Wednesday, June 30, 2010
The Government’s vision for criminal justice reform
The Government’s vision for criminal justice reform
30 June 2010
Centre for Crime and Justice Studies, London 30 June 2010
Justice Secretary, Kenneth Clarke, has given a speech on criminal justice reform at the Centre for Crime and Justice Studies.
Kenneth Clarke, Lord Chancellor and Secretary of State for Justice
Public services from first principles
George Osborne made clear last week that most government departments are going to have to reduce their budgets by around a quarter.
This is an extraordinary challenge. But we live in extraordinary times. It is unavoidable. We have to face up to the question of how we make savings without damaging public services.
But we do need to reconcile drastic and necessary cuts in public spending with positive policy making. Mere salami slicing of budgets can cause unintended damage to the public good. This gives us the chance to re-think from first principles how we can deal with the problems we face and provide the services that the public interest demands in a more targeted way.
My priorities are to punish offenders, protect the public and provide access to justice. The proposals I’m going to outline today in relation to the courts, legal aid and sentencing will have proper regard to each of those priorities.

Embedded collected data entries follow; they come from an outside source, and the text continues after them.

-- ==== Sys2Proof/Machine/Security.lean ====
section
/-! DEFINITION. Security (R386-R406): boot and identity, the world set and the region table, the key store, alarms with
key erasure and the halt, and TEST_OPEN (R421). -/

namespace Sys2Proof.Machine

/-- A register of the security block. -/
def rSec (rel : Nat) : Nat := regOf .sec rel

/-! Boot (R392-R395) -/

/-- Where a firmware image slot lies in flash (R392). -/
def imageAt (slot : Nat) : Nat := if slot = 0 then 0x1000000 else 0x5000000

/-- Bytes of an image slot. -/
def imageMax : Nat := 64 * 2 ^ 20 - 0x200

def imageHeader (h : Hw) (slot : Nat) : List Byte := h.mem.readN .flash (imageAt slot) 0x200

/-- Table 16-2: the header's fields are valid. -/
def headerOk (d : List Byte) : Bool :=
  leAt d 0 4 = 1 && decide (leAt d 4 4 ≤ 64) && decide (leAt d 8 8 ≤ imageMax) && decide (leAt d 0x50 4 < 4) &&
  leAt d 0x8D 3 = 0 && leNat (d.drop 0x102) = 0

/-- The fail cause of an image slot, 0 where it verifies (R393). DEDUCED (log 33): the checks run in the order the
manual lists them. -/
def imageCause (f : Fuses) (h : Hw) (slot : Nat) : Nat :=
  let d := imageHeader h slot
  let key := leAt d 0x50 4
  let pub := slice d 0x54 57
  if !headerOk d then 1
  else if f.revoked.contains key ∨ some (shake256 pub 32) ≠ f.vendorHash[key]? then 4
  else if !Config.ed448Verify pub (shake256 (slice d 0 0x90) 64) (slice d 0x90 114) then 3
  else if shake256 (h.mem.readN .flash (imageAt slot + 0x200) (leAt d 8 8)) 64 ≠ slice d 0x10 64 then 2
  else if leAt d 4 4 < f.svnFloor then 5
  else 0

/-- The two private keys of R395, from the secret and the measurement. -/
def identityKeys (meas : List Byte) : List Byte × List Byte :=
  (shake256 ([0x06] ++ Config.deviceSecret) 57, shake256 ([0x07] ++ Config.deviceSecret ++ meas) 57)

/-- FW_MEAS and DEVICE_PUB as registers (Table 16-7). -/
def bootRegs (h : Hw) (meas pub : List Byte) : Hw :=
  let h := (List.range 16).foldl (fun h i => setReg h (rSec (0x10 + 4 * i)) (BitVec.ofNat 32 (leAt meas (4 * i) 4))) h
  (List.range 15).foldl (fun h i => setReg h (rSec (0x50 + 4 * i)) (BitVec.ofNat 32 (leAt pub (4 * i) 4))) h

/-- The security core verifies both slots and boots one, or the package halts at step 2 (R393). -/
def verifyFirmware (f : Fuses) (h : Hw) : Hw :=
  let c0 := imageCause f h 0
  let c1 := imageCause f h 1
  let svn := fun slot => leAt (imageHeader h slot) 4 4
  let boot := if c0 = 0 ∧ c1 = 0 then (if svn 0 < svn 1 then 1 else 0) else if c0 = 0 then 0 else 1
  let oks := (decide (c1 = 0)).toNat * 4 + (decide (c0 = 0)).toNat * 2
  if c0 = 0 ∨ c1 = 0 then
    let meas := shake256 ([0x08] ++ slice (imageHeader h boot) 0 0x90) 64
    let keys := identityKeys meas
    let h := { h with
      sec := { h.sec with verified := true, fwMeas := meas, idPriv := keys.1, aliasPriv := keys.2 },
      pins := { h.pins with ospiReleased := false } }
    setStale (bootRegs (setReg h (rSec 4) (BitVec.ofNat 32 (svn boot * 2 ^ 16 + oks + boot))) meas (Config.ed448Pub keys.1))
  else
    let h := { h with
      sec := { h.sec with verified := false, fwMeas := [], idPriv := [], aliasPriv := [] },
      pins := { h.pins with faultN := true, ospiReleased := true } }
    bootRegs (setReg h (rSec 4) (BitVec.ofNat 32 (c0 * 16 + 8))) [] []

/-- SEC_CTRL.SVN_ADVANCE burns the floor up to the running image's SVN (R394); a floor never falls. -/
def burnFloor (h : Hw) (f : Fuses) : Fuses :=
  if h.sec.verified then { f with svnFloor := max f.svnFloor (regFld h (rSec 4) 31 16) } else f

def execSvnAdvance (w : World) (s : State) : Host.Outcome State Fault Refusal :=
  if w = .secure ∧ answers s.hw w (rSec 0xC) then .next { s with fuses := burnFloor s.hw s.fuses } else .next s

For courts and legal aid, I am confident that we can use our resources far more effectively. I have already made one announcement on the cost effective provision of buildings for the court process, which seems to me an obvious early step to take.
There is no doubt that our courts sit in a large and historic estate of underused buildings. Clearly people should have access to court services a reasonable distance from their home. But the courts estate has developed piecemeal over many decades and in some cases still reflects how far it was reasonable for a man to ride a horse. It no longer matches where the centres of population are or where transport networks can most easily take them. Some courts are significantly underused and do not have enough work to justify the cost of building and maintenance – and we have millions of pounds worth of arrears of maintenance, as is sometimes only too obvious.
Many courts do not have the standard of facilities we expect of a modern justice system. Some have no space for witnesses to sit away from the other parties’ families and supporters. Others are not accessible to disabled people. And still more lack suitable secure facilities for prisoners. For most people, a visit to Court is an extremely unpleasant experience.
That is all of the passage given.